• **Work to complete**
Please return the entries, omitting and altering nothing.

• **Data excerpts**

/-! ## Units that come under a key -/

theorem mem_unitsOf {u a n : Nat} : u ∈ unitsOf a n ↔ 0 < n ∧ a / 256 ≤ u ∧ u * 256 < a + n := by
  unfold unitsOf
  by_cases hn : n = 0
  · simp [hn]
  · simp only [if_neg hn, List.mem_map, List.mem_range]
    constructor
    · rintro ⟨i, hi, rfl⟩
      omega
    · rintro ⟨-, hlo, hhi⟩
      exact ⟨u - a / 256, by omega, by omega⟩

theorem inRanges_append {rs qs : List (Nat × Nat)} {a : Nat} : inRanges (rs ++ qs) a = (inRanges rs a || inRanges qs a) := by
  induction rs with
  | nil => rfl
  | cons r t ih =>
    obtain ⟨lo, n⟩ := r
    simp [inRanges, ih, Bool.or_assoc]

/-- Ranges without a unit cover every address of another unit that they covered. -/
theorem inRanges_carve_of_ne {u a : Nat} {rs : List (Nat × Nat)} (hu : a / 256 ≠ u) : inRanges (carve u rs) a = inRanges rs a := by
  refine Bool.eq_iff_iff.2 ⟨inRanges_carve, fun h => ?_⟩
  rw [inRanges_iff] at h ⊢
  obtain ⟨r, hr, hlo, hhi⟩ := h
  unfold carve
  by_cases hbelow : a < u * 256
  · refine ⟨(r.1, min (r.1 + r.2) (u * 256) - r.1), List.mem_flatMap.2 ⟨r, hr, ?_⟩, ?_⟩
    · simp only [List.mem_filter, List.mem_cons, true_or, bne_iff_ne, ne_eq, true_and]
      omega
    · dsimp only
      omega
  · have habove : u * 256 + 256 ≤ a := by omega
    refine ⟨(max r.1 (u * 256 + 256), r.1 + r.2 - max r.1 (u * 256 + 256)), List.mem_flatMap.2 ⟨r, hr, ?_⟩, ?_⟩
    · simp only [List.mem_filter, List.mem_cons, true_or, or_true, bne_iff_ne, ne_eq, true_and]
      omega
    · dsimp only
      omega

theorem Mem.byte_dropUnit_of_ne {m : Mem} {boot u a n x : Nat} (hu : x / 256 ≠ u) : (m.dropUnit u a n).byte boot x = m.byte boot x := by
  have hcell : cellAt (m.dropUnit u a n).cells x = cellAt m.cells x :=
    cellAt_filter (p := fun y => !(y / 256 == u) || (decide (a ≤ y) && decide (y < a + n))) (by simp [hu])
  have hzero : (m.dropUnit u a n).unlisted boot x = m.unlisted boot x := by
    unfold Mem.unlisted
    rw [show (m.dropUnit u a n).zeroed = carve u m.zeroed from rfl, inRanges_carve_of_ne hu]
  unfold Mem.byte
  rw [hcell, hzero]

/-- Unit `u` comes under a key: what one step of `Mem.rekey` does. -/
def Mem.rekeyUnit (key a n : Nat) (m : Mem) (u : Nat) : Mem :=
  let m' := if tget 0 m.keys u = 0 || tget 0 m.keys u = key + 1 then m else m.dropUnit u a n
  { m' with keys := tset 0 m'.keys u (key + 1) }

theorem Mem.rekey_eq {m : Mem} {key a n : Nat} : m.rekey key a n = (unitsOf a n).foldl (Mem.rekeyUnit key a n) m := rfl

theorem Mem.rekeyUnit_keys {m : Mem} {key a n u : Nat} : (m.rekeyUnit key a n u).keys = tset 0 m.keys u (key + 1) := by
  unfold Mem.rekeyUnit
  dsimp only
  split <;> rfl

theorem Mem.rekeyUnit_poison {m : Mem} {key a n u : Nat} : (m.rekeyUnit key a n u).poison = m.poison := by
  unfold Mem.rekeyUnit
  dsimp only
  split <;> rfl

/-- The bytes of a unit that another unit's key does not touch, or that the key may read already, stay. -/
theorem Mem.byte_rekeyUnit {m : Mem} {boot key a n u x : Nat}
    (hx : x / 256 ≠ u ∨ tget 0 m.keys (x / 256) = 0 ∨ tget 0 m.keys (x / 256) = key + 1) :
    (m.rekeyUnit key a n u).byte boot x = m.byte boot x := by
  unfold Mem.rekeyUnit
  dsimp only
  split
  · rfl
  case isFalse hlost =>
    have hne : x / 256 ≠ u := by
      rintro rfl
      simp only [Bool.or_eq_true, decide_eq_true_eq] at hlost
      tauto
    exact Mem.byte_dropUnit_of_ne hne

section
variable {boot key a n x : Nat}

theorem Mem.keys_foldl_rekeyUnit {us : List Nat} {m : Mem} {v : Nat} :
    tget 0 (us.foldl (Mem.rekeyUnit key a n) m).keys v = if v ∈ us then key + 1 else tget 0 m.keys v := by
  induction us generalizing m with
  | nil => simp
  | cons u t ih =>
    rw [List.foldl_cons, ih, Mem.rekeyUnit_keys, tget_tset]
    by_cases ht : v ∈ t <;> by_cases hu : v = u <;> simp [ht, hu]

theorem Mem.byte_foldl_rekeyUnit {us : List Nat} {m : Mem}
    (hx : x / 256 ∉ us ∨ tget 0 m.keys (x / 256) = 0 ∨ tget 0 m.keys (x / 256) = key + 1) :
    (us.foldl (Mem.rekeyUnit key a n) m).byte boot x = m.byte boot x := by
  induction us generalizing m with
  | nil => rfl
  | cons u t ih =>
    have hfirst : (m.rekeyUnit key a n u).byte boot x = m.byte boot x := by
      refine Mem.byte_rekeyUnit (hx.imp_left fun hout => ?_)
      exact fun heq => hout (heq ▸ List.mem_cons_self)
    rw [List.foldl_cons, ih ?_, hfirst]
    rw [Mem.rekeyUnit_keys, tget_tset]
    rcases hx with hout | hread
    · exact .inl fun ht => hout (List.mem_cons_of_mem _ ht)
    · split
      · exact .inr (.inr rfl)
      · exact .inr hread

• **Output**
/-! ## Units that come under a key -/

theorem mem_unitsOf {u a n : Nat} : u ∈ unitsOf a n ↔ 0 < n ∧ a / 256 ≤ u ∧ u * 256 < a + n := by
  unfold unitsOf
  by_cases hn : n = 0
  · simp [hn]
  · simp only [if_neg hn, List.mem_map, List.mem_range]
    constructor
    · rintro ⟨i, hi, rfl⟩
      omega
    · rintro ⟨-, hlo, hhi⟩
      exact ⟨u - a / 256, by omega, by omega⟩

theorem inRanges_append {rs qs : List (Nat × Nat)} {a : Nat} : inRanges (rs ++ qs) a = (inRanges rs a || inRanges qs a) := by
  induction rs with
  | nil => rfl
  | cons r t ih =>
    obtain ⟨lo, n⟩ := r
    simp [inRanges, ih, Bool.or_assoc]

/-- Ranges without a unit cover every address of another unit that they covered. -/
theorem inRanges_carve_of_ne {u a : Nat} {rs : List (Nat × Nat)} (hu : a / 256 ≠ u) : inRanges (carve u rs) a = inRanges rs a := by
  refine Bool.eq_iff_iff.2 ⟨inRanges_carve, fun h => ?_⟩
  rw [inRanges_iff] at h ⊢
  obtain ⟨r, hr, hlo, hhi⟩ := h
  unfold carve
  by_cases hbelow : a < u * 256
  · refine ⟨(r.1, min (r.1 + r.2) (u * 256) - r.1), List.mem_flatMap.2 ⟨r, hr, ?_⟩, ?_⟩
    · simp only [List.mem_filter, List.mem_cons, true_or, bne_iff_ne, ne_eq, true_and]
      omega
    · dsimp only
      omega
  · have habove : u * 256 + 256 ≤ a := by omega
    refine ⟨(max r.1 (u * 256 + 256), r.1 + r.2 - max r.1 (u * 256 + 256)), List.mem_flatMap.2 ⟨r, hr, ?_⟩, ?_⟩
    · simp only [List.mem_filter, List.mem_cons, true_or, or_true, bne_iff_ne, ne_eq, true_and]
      omega
    · dsimp only
      omega

theorem Mem.byte_dropUnit_of_ne {m : Mem} {boot u a n x : Nat} (hu : x / 256 ≠ u) : (m.dropUnit u a n).byte boot x = m.byte boot x := by
  have hcell : cellAt (m.dropUnit u a n).cells x = cellAt m.cells x :=
    cellAt_filter (p := fun y => !(y / 256 == u) || (decide (a ≤ y) && decide (y < a + n))) (by simp [hu])
  have hzero : (m.dropUnit u a n).unlisted boot x = m.unlisted boot x := by
    unfold Mem.unlisted
    rw [show (m.dropUnit u a n).zeroed = carve u m.zeroed from rfl, inRanges_carve_of_ne hu]
  unfold Mem.byte
  rw [hcell, hzero]

/-- Unit `u` comes under a key: what one step of `Mem.rekey` does. -/
def Mem.rekeyUnit (key a n : Nat) (m : Mem) (u : Nat) : Mem :=
  let m' := if tget 0 m.keys u = 0 || tget 0 m.keys u = key + 1 then m else m.dropUnit u a n
  { m' with keys := tset 0 m'.keys u (key + 1) }

theorem Mem.rekey_eq {m : Mem} {key a n : Nat} : m.rekey key a n = (unitsOf a n).foldl (Mem.rekeyUnit key a n) m := rfl

theorem Mem.rekeyUnit_keys {m : Mem} {key a n u : Nat} : (m.rekeyUnit key a n u).keys = tset 0 m.keys u (key + 1) := by
  unfold Mem.rekeyUnit
  dsimp only
  split <;> rfl

theorem Mem.rekeyUnit_poison {m : Mem} {key a n u : Nat} : (m.rekeyUnit key a n u).poison = m.poison := by
  unfold Mem.rekeyUnit
  dsimp only
  split <;> rfl

/-- The bytes of a unit that another unit's key does not touch, or that the key may read already, stay. -/
theorem Mem.byte_rekeyUnit {m : Mem} {boot key a n u x : Nat}
    (hx : x / 256 ≠ u ∨ tget 0 m.keys (x / 256) = 0 ∨ tget 0 m.keys (x / 256) = key + 1) :
    (m.rekeyUnit key a n u).byte boot x = m.byte boot x := by
  unfold Mem.rekeyUnit
  dsimp only
  split
  · rfl
  case isFalse hlost =>
    have hne : x / 256 ≠ u := by
      rintro rfl
      simp only [Bool.or_eq_true, decide_eq_true_eq] at hlost
      tauto
    exact Mem.byte_dropUnit_of_ne hne

section
variable {boot key a n x : Nat}

theorem Mem.keys_foldl_rekeyUnit {us : List Nat} {m : Mem} {v : Nat} :
    tget 0 (us.foldl (Mem.rekeyUnit key a n) m).keys v = if v ∈ us then key + 1 else tget 0 m.keys v := by
  induction us generalizing m with
  | nil => simp
  | cons u t ih =>
    rw [List.foldl_cons, ih, Mem.rekeyUnit_keys, tget_tset]
    by_cases ht : v ∈ t <;> by_cases hu : v = u <;> simp [ht, hu]

theorem Mem.byte_foldl_rekeyUnit {us : List Nat} {m : Mem}
    (hx : x / 256 ∉ us ∨ tget 0 m.keys (x / 256) = 0 ∨ tget 0 m.keys (x / 256) = key + 1) :
    (us.foldl (Mem.rekeyUnit key a n) m).byte boot x = m.byte boot x := by
  induction us generalizing m with
  | nil => rfl
  | cons u t ih =>
    have hfirst : (m.rekeyUnit key a n u).byte boot x = m.byte boot x := by
      refine Mem.byte_rekeyUnit (hx.imp_left fun hout => ?_)
      exact fun heq => hout (heq ▸ List.mem_cons_self)
    rw [List.foldl_cons, ih ?_, hfirst]
    rw [Mem.rekeyUnit_keys, tget_tset]
    rcases hx with hout | hread
    · exact .inl fun ht => hout (List.mem_cons_of_mem _ ht)
    · split
      · exact .inr (.inr rfl)
      · exact .inr hread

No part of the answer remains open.